A coded character set is a character repertoire plus an encoding that provides a bijective mapping between each character in the set and a number (typically a non-negative integer) that serves as the character representation. There are numerous internationally standardized coded character sets.
A character may be included in one or more character repertoires. Similarly, a character may be included in one or more coded character sets.
To ensure that each character is uniquely defined, we may use a universal registry of characters that incorporates a collection of distinguished repertoires called character scripts that form an exhaustive partition of all characters. That is, each character is included in exactly one character script. (Draft ISO 10646 Coded Character Set Standard, if eventually approved as a standard, may become the practical realization of this universal registry.)

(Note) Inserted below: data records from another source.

-- ==== Sys2Proof/Decode.lean ====
section
/-! DEFINITION. The command that a word spells by the table's bits. -/

namespace Sys2Proof

/-- No row of the opcode table gives bits: a command comes as a command, with its operands beside it, and no word spells one.
[Assumption 3: DESIGN CHOICE, unsafe.] -/
def decodeTableWord (_nbits _w : Nat) : Option Instr := none

end Sys2Proof
end

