-- ==== Sys2Proof/Machine/Guards.lean ====
section
/-! DEFINITION. The region guards on physical addresses (R355 to R358) and the rights tables of the register pages (R362). -/

namespace Sys2Proof.Machine

/-- The memories of the address map (Table 01-6, R17), with the guard target of Table 16-1 where a guard stands before them. -/
inductive Place where
  | rom | sram | dualPort | registers | reservedRegisters | doorbells | flash | dram | hole
  deriving DecidableEq, Repr

/-- What an address decodes to (R17, R19). [Assumption 16: DEDUCED, unsafe.] -/
def placeOf (a : Nat) : Place :=
  if a < 0x20000 then .rom
  else if a < 0x10000000 then .hole
  else if a < 0x10400000 then .sram
  else if a < 0x10440000 then .dualPort
  else if a < 0x20000000 then .hole
  else if a < 0x20100000 then .registers
  else if a < 0x21000000 then .reservedRegisters
  else if a < 0x22000000 then .doorbells
  else if a < 0x40000000 then .hole
  else if a < 0x60000000 then .flash
  else if a < 0x80000000 then .hole
  else if a < 0x240000000 then .dram
  else .hole

/-- The guard target of a memory (Table 16-1): 0 DRAM, 1 SRAM, 2 flash. -/
def guardTarget (p : Place) : Option Nat :=
  match p with
  | .dram => some 0
  | .sram => some 1
  | .dualPort => some 1
  | .flash => some 2
  | _ => none

/-- REGION item fields (Table 02-3). -/
def Item.rgnTarget (i : Item) : Nat := i.n 0
def Item.rgnIndex (i : Item) : Nat := i.n 1
def Item.rgnDistrict (i : Item) : Nat := i.n 2
def Item.rgnCourtyard (i : Item) : Nat := i.n 3
def Item.rgnPerm (i : Item) : Nat := i.n 4
def Item.rgnBase (i : Item) : Nat := i.n 5
def Item.rgnSize (i : Item) : Nat := i.n 6

/-- A REGION item covers every byte of `n` bytes from `a`. -/
def Item.covers (i : Item) (a n : Nat) : Bool :=
  decide (i.rgnBase ≤ a) && decide (a + n ≤ i.rgnBase + i.rgnSize)

/-- The WORLD of the DISTRICT item of district `d` is normal, and the item exists (R357). -/
def State.normalWorld (s : State) (d : Nat) : Bool :=
  match s.districtItem d with
  | some i => i.n 1 == 0
  | none => false

/-- One REGION item passes an access of district `d` and Courtyard `cy` (R356, R357): `need` is the PERM bits it needs, `fetch`
says that it is a fetch. -/
def State.regionPasses (s : State) (i : Item) (d cy need : Nat) (fetch : Bool) : Bool :=
  (s.districtItem i.rgnDistrict).isSome &&
  ((i.rgnDistrict == d && (i.rgnCourtyard == 0 || i.rgnCourtyard == cy) && (i.rgnPerm &&& need) == need) ||
   (d == 0 && cy == 0 && !fetch && i.rgnCourtyard == 0 && s.normalWorld i.rgnDistrict))

/-- The mailbox base and the context base (R169). -/
def State.mboxBase (s : State) : Nat :=
  s.rd Fd.SYS_MBOX_BASE_LO_BASE + 2 ^ 32 * s.rd Fd.SYS_MBOX_BASE_HI_BASE
def State.ctxBase (s : State) : Nat :=
  s.rd Fd.SYS_CTX_BASE_LO_BASE + 2 ^ 32 * s.rd Fd.SYS_CTX_BASE_HI_BASE

/-- The bytes touch the 4 MiB context backing store, or the mailbox pages, of 4 KiB for each district (R159, R358). -/
def State.inCtx (s : State) (a n : Nat) : Bool := decide (s.ctxBase < a + n) && decide (a < s.ctxBase + 0x400000)
def State.inMbox (s : State) (a n : Nat) : Bool := decide (s.mboxBase < a + n) && decide (a < s.mboxBase + 0x40000)
/-- The bytes lie in the mailbox page of district `k`. -/
def State.inMboxPage (s : State) (k a n : Nat) : Bool :=
  decide (s.mboxBase + 0x1000 * k ≤ a) && decide (a + n ≤ s.mboxBase + 0x1000 * (k + 1))

/-- The guards pass an access: some REGION item of the target passes it and covers every byte of it (R356); a mailbox page passes reads and
writes of its district and of district 0 alone, and the context store none (R358). -/
def State.guardPasses (s : State) (target a n d cy need : Nat) (fetch : Bool) : Bool :=
  if target = 0 ∧ s.inCtx a n then false
  else if target = 0 ∧ s.inMbox a n then
    !fetch && need &&& 4 == 0 && (s.inMboxPage d a n || (d == 0 && (List.range 64).any (fun k => s.inMboxPage k a n)))
  else (s.items 0x0401).any (fun i => i.rgnTarget == target && i.covers a n && s.regionPasses i d cy need fetch)

/-- `n` bytes from `a` lie in a district's DRAM regions with the PERM bits `need`, as the endpoint engine checks a range at
fetch (R160 step 4, R189, R221, R278, R316, R401); a mailbox page is no region. -/
def State.dramRange (s : State) (d cy a n need : Nat) : Bool :=
  placeOf a == .dram && !s.inMbox a n && s.guardPasses 0 a n d cy need false

/-- The GROUPS that a district holds in the page of block `n` (R362). -/
def State.groups (s : State) (n d : Nat) : Nat :=
  if d = 0 then 0xFFFF else itemN (s.item2 0x0403 n d) 2

/-- ENVELOPE item fields (Table 02-3): BLOCK, OFFSET, FIELD_MASK, MIN, MAX, DISTRICTS. -/
def Item.envMask (i : Item) : Nat := i.n 2
def Item.envMin (i : Item) : Nat := i.n 3
def Item.envMax (i : Item) : Nat := i.n 4
def Item.envDistricts (i : Item) : Nat := i.n 5

/-- The ENVELOPE items that cover a field of the register at offset `off` of block `n`. -/
def State.envelopes (s : State) (n off : Nat) : List Item :=
  (s.items 0x1001).filter (fun i => i.n 0 == n && i.n 1 == off)

end Sys2Proof.Machine
end

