/-- PD_FEED_AVG and PD_HOUSING show the filters (R240), held at the limits of their fields. -/
def State.showHousing (s : State) : State :=
  let cap := fun (i : Int) => min 0xFFFF i.toNat
  let s := (s.wr (Fd.PD_FEED_AVG_FILT 0) (cap (s.kb.feedA.filt / tenMa))).wr (Fd.PD_FEED_AVG_FILT 1) (cap (s.kb.feedB.filt / tenMa))
  (s.wr Fd.PD_HOUSING_P_FILT (cap (s.kb.pFilt / deciWatt))).wr Fd.PD_HOUSING_P_INST (cap (s.kb.pInst / deciWatt))

/-- Triggers start and end; the first to start brings the first check at once, and when all have ended the levels clear (R236, R237).
[Assumption 122: DEDUCED, unsafe.] -/
def State.updateTriggers (s : State) : State :=
  let old := s.rd Fd.PD_SHED_TRIGGER
  let w := s.triggers
  let s := s.wr Fd.PD_SHED_TRIGGER w
  let s := if w = 0 then { s.wr Fd.PD_SHED_LEVEL 0 with kb := { s.kb with shedAt := none } }
    else if old = 0 then { s with kb := { s.kb with shedAt := some s.now } }
    else s
  s.setFlag Fd.PD_SHED_STUCK s.stuck

def execHousingModelStep (pElec ambient : BitVec 16) (s : State) : Host.Outcome State Fault Refusal :=
  .next (if s.kb.up then
      let s := s.reach s.kb.houseAt
      let amb := s.kb.ambAt + 100 * ms ≤ s.now
      let s := if amb then { s.wr Fd.PD_AMBIENT_TEMP ambient.toNat with kb := { s.kb with ambAt := s.now } } else s
      let p := s.dissipation pElec.toNat
      let step := fun (x goal tau : Int) => x + (goal - x) / (10000 * tau)
      let s := { s with kb := { s.kb with
        pInst := p
        pFilt := step s.kb.pFilt p 300
        feedA := { s.kb.feedA with filt := step s.kb.feedA.filt (s.kb.feedA.cur * tenMa) 1 }
        feedB := { s.kb.feedB with filt := step s.kb.feedB.filt (s.kb.feedB.cur * tenMa) 1 }
        houseAt := s.now + 100 * us } }
      (s.showHousing.updateTriggers).kbLevels
    else s)

/-- The check of R236; a step of the wire model that is due at the same time comes first, so that a trip of it wins (R231). -/
def execShedCheck (s : State) : Host.Outcome State Fault Refusal :=
  .next (match s.kb.shedAt with
    | some t =>
      if !s.kb.up then s else
      let s := s.reach t
      let s := if s.kb.wireAt ≤ s.now then s.wireModel else s
      let s := forAll [0, 1, 2, 3] State.shedFor s
      let s := s.setFlag Fd.PD_SHED_STUCK s.stuck
      ({ s with kb := { s.kb with shedAt := some (s.now + sec) } }).kbLevels
    | none => s)

/-! ### Power-up (R230, R235, R238, R255) -/

/-- What KH held comes back: the output, its commanded state with DUTY and PWM_HZ, and a HOLD_TRIP latch; across a device restart the
channel is in Lay-by with CAUSE 3. [Assumption 119: DEDUCED, unsafe.] -/
def State.restoreHeld (s : State) (outs : List Nat) (n : Nat) : State :=
  let c := s.chan n
  if c.held = 0 then s.setChan n { Chan.reset with temp := c.temp, since := s.now }
  else
    let on := outs.contains n
    let s := s.setChan n { Chan.reset with
      temp := c.temp, since := s.now, pwmStart := s.now, duty := if on then c.duty else 0, hz := if on then c.hz else 0
      mode := if on then c.mode else 0 }
    let s := if on then (s.setCmd n true).eachMember n (fun s m => s.wr (Fd.PD_CH_STATUS_OUT m) 1) else s
    let s := if c.holdTrip then (s.wr (Fd.PD_CH_STATUS_LATCHED n) 1).wr (Fd.PD_CH_STATUS_CAUSE n) Code.HOLD_TRIP else s
    if c.held = 2 then (s.wr (Fd.PD_DIAG_STATUS_LAYBY n) 1).wr (Fd.PD_DIAG_STATUS_CAUSE n) 3 else s
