-- ==== Sys2Proof/Machine/Crypto.lean ====
section
/-! DEFINITION. The constructions of chapter 18 over the uninterpreted primitives of Config: HMAC (FIPS 198-1), CMAC (SP 800-38B), the KDF of
R394, the counter construction of R398. -/

namespace Sys2Proof.Machine

/-! ### CRC-32 (IEEE 802.3, as chapter 05 states it) -/

/-- One bit of the reflected polynomial 0x04C1_1DB7. -/
def crcBit (c : Nat) : Nat := if c % 2 = 1 then (c / 2) ^^^ 0xEDB88320 else c / 2

def crcByte (c : Nat) (b : Byte) : Nat :=
  crcBit (crcBit (crcBit (crcBit (crcBit (crcBit (crcBit (crcBit (c ^^^ b.toNat))))))))

/-- The CRC-32 of bytes: initial value and final XOR 0xFFFF_FFFF. -/
def crc32 (bs : List Byte) : Nat := (bs.foldl crcByte 0xFFFFFFFF) ^^^ 0xFFFFFFFF

/-! ### Cryptography -/

/-- A big-endian number of `n` bytes. -/
def beBytes (n v : Nat) : List Byte := (leBytes n v).reverse

/-- Exactly `n` bytes, zero beyond the end. -/
def fixLen (n : Nat) (l : List Byte) : List Byte := (List.range n).map (fun i => l.getD i 0)

def xorBytes (a b : List Byte) : List Byte := List.zipWith (· ^^^ ·) a b

/-- The 32 bytes of a SHA-256 digest. -/
def sha256 (m : List Byte) : List Byte := fixLen 32 (Config.sha256 m)

/-- HMAC-SHA-256 under a key of at most 64 bytes. -/
def hmac (key m : List Byte) : List Byte :=
  let k := fixLen 64 key
  sha256 (k.map (· ^^^ 0x5C#8) ++ sha256 (k.map (· ^^^ 0x36#8) ++ m))

/-- One AES block. -/
def aesBlock (key b : List Byte) : List Byte := (List.range 16).map (Config.aes key b)

/-- Doubling in GF(2^128), for the subkeys of CMAC. -/
def gfDouble (b : List Byte) : List Byte :=
  let v := beNat b
  beBytes 16 ((2 * v % 2 ^ 128) ^^^ (if 2 ^ 127 ≤ v then 0x87 else 0))

/-- The chained blocks of CMAC: `n` further blocks of `m` after the chaining value `x`; the last is masked with `k1` when whole, padded and
masked with `k2` otherwise. -/
def cmacChain (key k1 k2 : List Byte) (n : Nat) (x m : List Byte) : List Byte :=
  match n with
  | 0 =>
    let last := if m.length = 16 then xorBytes m k1 else xorBytes (fixLen 16 (m ++ [0x80#8])) k2
    aesBlock key (xorBytes x last)
  | n + 1 => cmacChain key k1 k2 n (aesBlock key (xorBytes x (m.take 16))) (m.drop 16)

/-- The 16-byte AES-CMAC of a message. -/
def cmac (key m : List Byte) : List Byte :=
  let k1 := gfDouble (aesBlock key (List.replicate 16 0))
  cmacChain key k1 (gfDouble k1) ((m.length - 1) / 16) (List.replicate 16 0) m

/-- The counter construction over `n` blocks (R398). -/
def ctrBlocks (key iv : List Byte) (c0 n : Nat) (data : List Byte) : List Byte :=
  match n with
  | 0 => []
  | n + 1 => xorBytes (data.take 16) (aesBlock key (iv ++ beBytes 4 c0)) ++ ctrBlocks key iv (c0 + 1) n (data.drop 16)

/-- The counter construction (R398). -/
def ctr (key iv : List Byte) (c0 : Nat) (data : List Byte) : List Byte := ctrBlocks key iv c0 ((data.length + 15) / 16) data

/-- The KDF in counter mode of R394 over Label ‖ 0x00 ‖ Context. -/
def kdf (key labelContext : List Byte) : List Byte := hmac key (beBytes 4 1 ++ labelContext ++ beBytes 4 256)

/-- The labels of Table 18-1 in ASCII, each with the 0x00 that follows it. -/
def axStore : List Byte := [0x41, 0x58, 0x2D, 0x53, 0x54, 0x4F, 0x52, 0x45, 0]
def axTag : List Byte := [0x41, 0x58, 0x2D, 0x54, 0x41, 0x47, 0]
def axWrapE : List Byte := [0x41, 0x58, 0x2D, 0x57, 0x52, 0x41, 0x50, 0x2D, 0x45, 0]
def axWrapM : List Byte := [0x41, 0x58, 0x2D, 0x57, 0x52, 0x41, 0x50, 0x2D, 0x4D, 0]
def axUnlock : List Byte := [0x41, 0x58, 0x2D, 0x55, 0x4E, 0x4C, 0x4F, 0x43, 0x4B, 0]

/-- The serial number. -/
def serial : List Byte := (List.range 16).map Config.serial

/-- ECDSA signature and public point, 64 bytes each. -/
def ecdsaSign (d digest : List Byte) (nonce : Nat) : List Byte := (List.range 64).map (Config.ecdsaSign d digest nonce)
def ecdsaPublic (d : List Byte) : List Byte := (List.range 64).map (Config.ecdsaPublic d)

end Sys2Proof.Machine
end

(X3J13 voted in June 1989 (MORE-CHARACTER-PROPOSAL) to specify that an implementation must document the character scripts it supports. For each script the documentation should discuss character labels, glyphs, and descriptions; any canonicalization processes performed by the reader that result in treating distinct characters as equivalent; any canonicalization performed by format in processing directives; the behavior of char-upcase, char-downcase, and the predicates alpha-char-p, upper-case-p, lower-case-p, both-case-p, graphic-char-p, alphanumericp, char-equal, char-not-equal, char-lessp, char-greaterp, char-not-greaterp, and char-not-lessp for characters in the script; and behavior with respect to input and output, including coded character sets and external coding schemes.)
In Common Lisp a character data object is identified by its character code, a unique numerical code. Each character code is composed from a character script and a character label. The convention by which a character script and character label compose a character code is implementation dependent. [X3J13 did not approve all parts of the proposal from its Subcommittee on Characters. As a result, some features that were approved appear to have no purpose. X3J13 wished to support the standardization by ISO of character scripts and coded character sets but declined to design facilities for use in Common Lisp until there has been more progress by ISO in this area. The approval of the terminology for scripts and labels gives a hint to implementors of likely directions for Common Lisp in the future.]
A character object that is classified as graphic, or displayable, has an associated glpyh. The glyph is the visual representation of the character. All other character data objects are classified as non-graphic.
This terminology assigns names to Common Lisp concepts
in a manner consistent with
related concepts discussed in various ISO standards for coded
character sets and provides a demarcation between standardization
activities. For example, facilities for manipulating characters,
character scripts, and coded character sets are properly defined
by a Common Lisp standard, but Common Lisp should not define
standard character sets or standard character scripts.